ABOUT THIS TASK:
Pull out each line of the records holding the string "retries".

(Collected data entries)
/-! ### State.memWrite -/

@[simp] theorem State.memWrite_cfg (s : State) (k : Nat) (v : Byte) : (s.memWrite k v).cfg = s.cfg := rfl
@[simp] theorem State.memWrite_rst (s : State) (k : Nat) (v : Byte) : (s.memWrite k v).rst = s.rst := rfl
@[simp] theorem State.memWrite_phase (s : State) (k : Nat) (v : Byte) : (s.memWrite k v).phase = s.phase := rfl
@[simp] theorem State.memWrite_mode (s : State) (k : Nat) (v : Byte) : (s.memWrite k v).mode = s.mode := rfl
@[simp] theorem State.memWrite_acc (s : State) (k : Nat) (v : Byte) : (s.memWrite k v).acc = s.acc := rfl
@[simp] theorem State.memWrite_fOp (s : State) (k : Nat) (v : Byte) : (s.memWrite k v).fOp = s.fOp := rfl
@[simp] theorem State.memWrite_fSid (s : State) (k : Nat) (v : Byte) : (s.memWrite k v).fSid = s.fSid := rfl
@[simp] theorem State.memWrite_fVal (s : State) (k : Nat) (v : Byte) : (s.memWrite k v).fVal = s.fVal := rfl
@[simp] theorem State.memWrite_fCoerced (s : State) (k : Nat) (v : Byte) : (s.memWrite k v).fCoerced = s.fCoerced := rfl
@[simp] theorem State.memWrite_fLen (s : State) (k : Nat) (v : Byte) : (s.memWrite k v).fLen = s.fLen := rfl
@[simp] theorem State.memWrite_fIdx (s : State) (k : Nat) (v : Byte) : (s.memWrite k v).fIdx = s.fIdx := rfl
@[simp] theorem State.memWrite_vLen (s : State) (k : Nat) (v : Byte) : (s.memWrite k v).vLen = s.vLen := rfl
@[simp] theorem State.memWrite_vOvf (s : State) (k : Nat) (v : Byte) : (s.memWrite k v).vOvf = s.vOvf := rfl
@[simp] theorem State.memWrite_fb (s : State) (k : Nat) (v : Byte) : (s.memWrite k v).fb = fbSet s.fb k v := rfl
@[simp] theorem State.memWrite_dLen (s : State) (k : Nat) (v : Byte) : (s.memWrite k v).dLen = s.dLen := rfl
@[simp] theorem State.memWrite_dCur (s : State) (k : Nat) (v : Byte) : (s.memWrite k v).dCur = s.dCur := rfl
@[simp] theorem State.memWrite_offered (s : State) (k : Nat) (v : Byte) : (s.memWrite k v).offered = s.offered := rfl
@[simp] theorem State.memWrite_emitted (s : State) (k : Nat) (v : Byte) : (s.memWrite k v).emitted = s.emitted := rfl
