-- ==== Sys2Proof/Tests/Slice0.lean ====
section
/-! SUPPORT. Tests: expected values are the spec's own (spec/95_test_vectors.md S1 to S9, sections 2 to 6, 41 R138, and the
examples of the rules), and a witness for the hypotheses of every statement that has some. -/

namespace Sys2Proof.Machine.Tests

open Sys2Proof Sys2Proof.Machine

/-! ### Helpers -/

/-- The state after an outcome, or the reset state. -/
def after : Host.Outcome State Fault Refusal → State
  | .next t => t
  | .fault _ => State.reset
  | .refused _ => State.reset

/-- The events of an outcome's state, `none` where it stops. -/
def out : Host.Outcome State Fault Refusal → Option (List OutEvent)
  | .next t => some t.emitted
  | .fault _ => none
  | .refused _ => none

/-- Idle after reset, with these events offered. -/
def ready (es : List PortEvent) : State := { State.reset with offered := es }

/-- As `ready`, taking whole operations, with a buffer of 9 bytes. -/
def whole (es : List PortEvent) : State := { ready es with cfg := { nMax := 9, grain := .operation } }

/-- Decoding a payload that stands in FB, at a cursor. -/
def decoding (P : List Byte) (cur : Nat) : State :=
  { State.reset with
    phase := .decoding, fb := storeBytes [] 0 P, vLen := P.length + 1, dLen := P.length, dCur := cur }

/-- Receiving, `n` zero bytes of a frame in a buffer of 9. -/
def receiving (n : Nat) (es : List PortEvent) : State :=
  { State.reset with
    cfg := { nMax := 9, grain := .event }, phase := .receiving, fb := storeBytes [] 0 (List.replicate n 0), vLen := n
    offered := es }

/-- Framing SET_SAMPLING_RATE 0x80, 100000 at a body index, with the ACC of the trace in 95 section 3. -/
def framing (idx : BitVec 4) (acc : Byte) : State :=
  { State.reset with
    phase := .framing, mode := true, acc := acc, fOp := 3, fSid := 0x80, fVal := 0x000186A0, fLen := 8, fIdx := idx }

def tx (bs : List Byte) (c : Byte) (coerced : Bool) : List OutEvent :=
  bs.map (OutEvent.tx · false) ++ [.tx c true, .cst coerced]

/-! ### Well-formedness -/

theorem test_wf_refuses_empty_frame : (Instr.validate []).wf = false := by decide
theorem test_wf_refuses_defined_tags :
    [1, 2, 3, 4].map (fun t : Byte => (Instr.segUnknown t).wf) = [false, false, false, false] := by decide
theorem test_wf_accepts :
    ((Instr.validate [0]).wf && (Instr.segUnknown 0).wf && (Instr.segUnknown 5).wf && (Instr.segUnknown 0xFF).wf &&
      (Instr.enable 0xFF 0).wf && (Instr.decode []).wf && (Instr.segAcc none).wf) = true := by decide

/-! ### Decoding: every row of the table, words written from 30 R90 and 30 R71 to R78 -/

theorem test_decode_ck_start : decodeTableWord 16 0b00100000000 = some (.ckStart true 0) := by decide
theorem test_decode_ck_start_eleven_bits : decodeTableWord 11 0b00000000111 = some (.ckStart false 7) := by decide
theorem test_decode_ck_absorb : decodeTableWord 16 0b01011111110 = some (.ckAbsorb false 0xFE) := by decide
theorem test_decode_ck_read : decodeTableWord 16 0b10000000000 = some (.ckRead false 0) := by decide
theorem test_decode_ck_reserved : decodeTableWord 16 0b11100000001 = some (.ckReserved true 1) := by decide
theorem test_decode_disable : decodeTableWord 40 0xFE02800082 = some (.disable 0x80 0) := by decide
theorem test_decode_enable : decodeTableWord 40 0xFE02820181 = some (.enable 0x82 0) := by decide
theorem test_decode_range : decodeTableWord 48 0xFE038004088F = some (.setAccelRange 0x80 8) := by decide
theorem test_decode_rate :
    decodeTableWord 72 0xFE068002A0860100A3 = some (.setSamplingRate 0x80 100000) := by decide
theorem test_decode_ack :
    decodeTableWord 56 0x018001AABBCCDD = some (.segEnableAck (some { sid := 0x80, flag := 1 })) := by decide
theorem test_decode_acc :
    decodeTableWord 56 0x02E80330F8B80B = some (.segAcc (some { x := 0x03E8, y := 0xF830, z := 0x0BB8 })) := by decide
theorem test_decode_mag :
    decodeTableWord 56 0x030A0014001E00 = some (.segMag (some { x := 10, y := 20, z := 30 })) := by decide
theorem test_decode_gyro :
    decodeTableWord 56 0x04FF7F0080FFFF = some (.segGyro (some { x := 0x7FFF, y := 0x8000, z := 0xFFFF })) := by
  decide
theorem test_decode_unknown : decodeTableWord 8 0xFF = some (.segUnknown 0xFF) := by decide
theorem test_decode_validate : decodeTableWord 24 0x070300 = some (.validate [0x07, 0x03, 0x00]) := by decide
theorem test_decode_payload : decodeTableWord 16 0x0EFF = some (.decode [0x0E, 0xFF]) := by decide
theorem test_decode_cksum_out :
    decodeOperation [.ck 0 true 9, .ck 1 true 0xFE, .ck 1 false 2, .ck 2 false 0, .ck 2 true 0] =
      .ok (.cksumOut [0xFE, 2], [.ck 2 true 0]) := by decide
theorem test_decode_cksum_in :
    decodeOperation [.ck 0 false 0, .ck 2 false 0] = .ok (.cksumIn [], []) := by decide
theorem test_decode_cmd_port :
    decode (.events [.cmd 2 0x84 0xFFFFFFFF]) = .ok (.setAccelRange 0x84 (-1)) := by decide
theorem test_decode_cut_segments :
    decodeSegment [2, 1, 0, 2, 0, 3] = .ok (.segAcc none) ∧ decodeSegment [1, 0x81] = .ok (.segEnableAck none) ∧
      decodeSegment [1, 0x81, 1] = .ok (.segEnableAck (some { sid := 0x81, flag := 1 })) := by decide
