-- ==== Sys2Proof/Machine/Ops.lean ====
section
/-! DEFINITION. The named operations over State: one update per block, the slot table's and the notice
unit's shared operations. -/

namespace Sys2Proof.Machine

/-- How one command ends. -/
abbrev Out := Host.Outcome State Fault Refusal

/-- 00_scope, Conventions: a saturating count stops at its largest value. -/
def satAdd (cap n k : Nat) : Nat := min cap (n + k)

/-! ### One update per part of State -/

def State.setMasks (s : State) (a b : Tag) : State := { s with maskA := a, maskB := b }
def State.setClock (s : State) (c : Stamp) : State := { s with clock := c }
def State.setTxBuffer (s : State) (b : Option TxRecord) : State := { s with txBuffer := b }
def State.setCatch (s : State) (c : CatchQueue) : State := { s with catchQ := c }
def State.setEngine (s : State) (e : Engine) : State := { s with engine := e }
def State.setDiag (s : State) (d : DiagCounters) : State := { s with diag := d }
def State.setNotices (s : State) (n : Notices) : State := { s with notices := n }
def State.setLink (s : State) (l : Link) : State := { s with link := l }
def State.setFreeCount (s : State) (n : Nat) : State := { s with freeCount := n }
def State.setPending (s : State) (q : List Instr) : State := { s with pending := q }
def State.setSlots (s : State) (v : Vector Slot 24) : State := { s with slots := v }

/-- The record of slot `n` (R2). -/
def State.slot (s : State) (n : SlotNo) : Slot := s.slots.get n

/-- Replaces the record of slot `n` and no other. -/
def State.setSlot (s : State) (n : SlotNo) (x : Slot) : State := s.setSlots (s.slots.set n x)

/-- The slot numbers in slot-number order. -/
def allSlots : List SlotNo :=
  [0, 1, 2, 3, 4, 5, 6, 7, 8, 9, 10, 11, 12, 13, 14, 15, 16, 17, 18, 19, 20, 21, 22, 23]

/-- One function over every slot record. -/
def mapSlots (f : Slot → Slot) (v : Vector Slot 24) : Vector Slot 24 :=
  ⟨⟨v.toList.map f⟩, by simp⟩

/-! ### Reasons, stamps and timers -/

/-- R7: a reason joins the set, which holds no duplicates. -/
def Reasons.add (r : Reasons) : Reason → Reasons
  | .send => { r with send := true }
  | .answer => { r with answer := true }
  | .query => { r with query := true }

/-- R32: QUERY leaves the set. -/
def Reasons.dropQuery (r : Reasons) : Reasons := { r with query := false }

/-- R7: whether the set is empty. -/
def Reasons.isEmpty (r : Reasons) : Bool := !(r.send || r.answer || r.query)

/-- R10: a slot's stamp, never 0 once taken. -/
def slotStamp (clock : Stamp) : Stamp := if clock = 0 then 1 else clock

/-- R13: a timer at the full interval; an interval of 0 never starts one. -/
def Timer.start (interval : Nat) : Timer := if interval = 0 then .stopped else .running interval

/-- R13: what one advance of the part clock does to a timer; a count that would reach 0 makes it due. -/
def Timer.tick : Timer → Timer
  | .stopped => .stopped
  | .running ms => if ms ≤ 1 then .due else .running (ms - 1)
  | .due => .due

/-! ### Changes of one slot record -/

/-- R15: a slot record as CONFIG_SLOT leaves it. -/
def Slot.configured (cfg : SlotConfig) : Slot :=
  { Slot.reset with
    cfg := cfg
    payload := match cfg.role, cfg.length with
      | .publish, .exact n => List.replicate n 0
      | _, _ => [] }

/-- R3: what CONFIG_SLOT stores of the fields given: neutral values for role NONE, and answer off
for SUBSCRIBE. -/
def SlotConfig.stored (cfg : SlotConfig) : SlotConfig :=
  match cfg.role with
  | .none => .neutral
  | .publish => cfg
  | .subscribe => { cfg with answer := false }

/-- R47: a reason is added by the slot's transmit state; ON_BUS a SEND or QUERY sets the again mark
and an ANSWER, which cannot arrive, does nothing. -/
def Slot.want (x : Slot) (r : Reason) : Slot :=
  match x.tx with
  | .idle => { x with reasons := x.reasons.add r, tx := .pending }
  | .pending => { x with reasons := x.reasons.add r }
  | .onBus => match r with
    | .answer => x
    | .send => { x with again := true }
    | .query => { x with again := true }

/-- R16: the slot becomes ENABLED and its timer starts. -/
def Slot.enable (x : Slot) : Slot :=
  { x with life := .enabled, tx := .idle, timer := .start x.cfg.interval }

/-- R17, R66: the slot becomes DISABLED and IDLE, with no reasons, no marks and its timer stopped. -/
def Slot.disable (x : Slot) : Slot :=
  { x with life := .disabled, tx := .idle, reasons := .empty, again := false, abort := false,
           retries := 0, timer := .stopped }

/-- R17: the disable of an ON_BUS slot. -/
def Slot.drain (x : Slot) : Slot := { x with life := .draining, timer := .stopped }

/-- R50, R67: the slot gives up what it waits to send. -/
def Slot.giveUp (x : Slot) : Slot :=
  { x with tx := .idle, reasons := .empty, again := false, abort := false, retries := 0 }

/-! ### The notice set (07_notices.md) -/

/-- R133: the place of a slot's kinds in the rank. -/
def SlotKind.rank : SlotKind → Nat
  | .sendFailed => 0
  | .stale => 1
  | .drained => 2
  | .received => 3
  | .sent => 4
  | .querySeen => 5

/-- R133: the rank of a pair, the highest first as the lowest number. -/
def Pair.rank : Pair → Nat
  | .state => 0
  | .tagClash => 1
  | .busFault => 2
  | .overflow => 3
  | .slot n k => 4 + 6 * n.val + k.rank
  | .arrival => 148

/-- The value a keyed list holds for a pair. -/
def keyedGet {α : Type} (p : Pair) : List (Pair × α) → Option α
  | [] => none
  | (q, a) :: rest => if q = p then some a else keyedGet p rest

/-- Sets the value of a pair from the value there, at the place its rank gives it. -/
def keyedPut {α : Type} (p : Pair) (f : Option α → α) : List (Pair × α) → List (Pair × α)
  | [] => [(p, f none)]
  | (q, a) :: rest =>
    if q = p then (p, f (some a)) :: rest
    else if p.rank < q.rank then (p, f none) :: (q, a) :: rest
    else (q, a) :: keyedPut p f rest

/-- The canonical form of a keyed list: ranks strictly rising, so one entry a pair and one order. -/
def keyedWf {α : Type} : List (Pair × α) → Bool
  | [] => true
  | [_] => true
  | (p, _) :: (q, b) :: rest => decide (p.rank < q.rank) && keyedWf ((q, b) :: rest)

/-- R129: the entry an event makes, or folds into. -/
def Entry.fold (clock : Stamp) (d : Detail) : Option Entry → Entry
  | none => { count := 1, firstStamp := clock, detail := d }
  | some e => { e with count := satAdd Config.byteMax e.count 1, detail := d }

/-- R129: an event is recorded against its pair's pending entry. -/
def Notices.record (nt : Notices) (clock : Stamp) (p : Pair) (d : Detail) : Notices :=
  { nt with pending := keyedPut p (Entry.fold clock d) nt.pending }

/-- R127: the enable of a pair; DRAINED is always recorded. -/
def State.eventEnabled (s : State) : Pair → Bool
  | .state => s.notices.stateEnable
  | .tagClash => s.notices.tagClashEnable
  | .busFault => s.notices.busFaultEnable
  | .overflow => s.notices.catchEnable
  | .arrival => s.notices.catchEnable
  | .slot n k => k = .drained || (s.slot n).cfg.notify

/-- R129, R130: an event is raised to the notice unit, which records it when its enable is on. -/
def State.raise (s : State) (p : Pair) (d : Detail) : State :=
  if s.eventEnabled p then s.setNotices (s.notices.record s.clock p d) else s

/-- R123: the STATE event, with the engine's values as they stand. Its standing is passed in, being
worked out from the counts. -/
def State.raiseState (s : State) (standing : Standing) : State :=
  s.raise .state (.state s.engine.state standing s.engine.recoveryOwed s.engine.busStuck)

end Sys2Proof.Machine
end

ANSWER SPACE:
           retries := 0, timer := .stopped }
  { x with tx := .idle, reasons := .empty, again := false, abort := false, retries := 0 }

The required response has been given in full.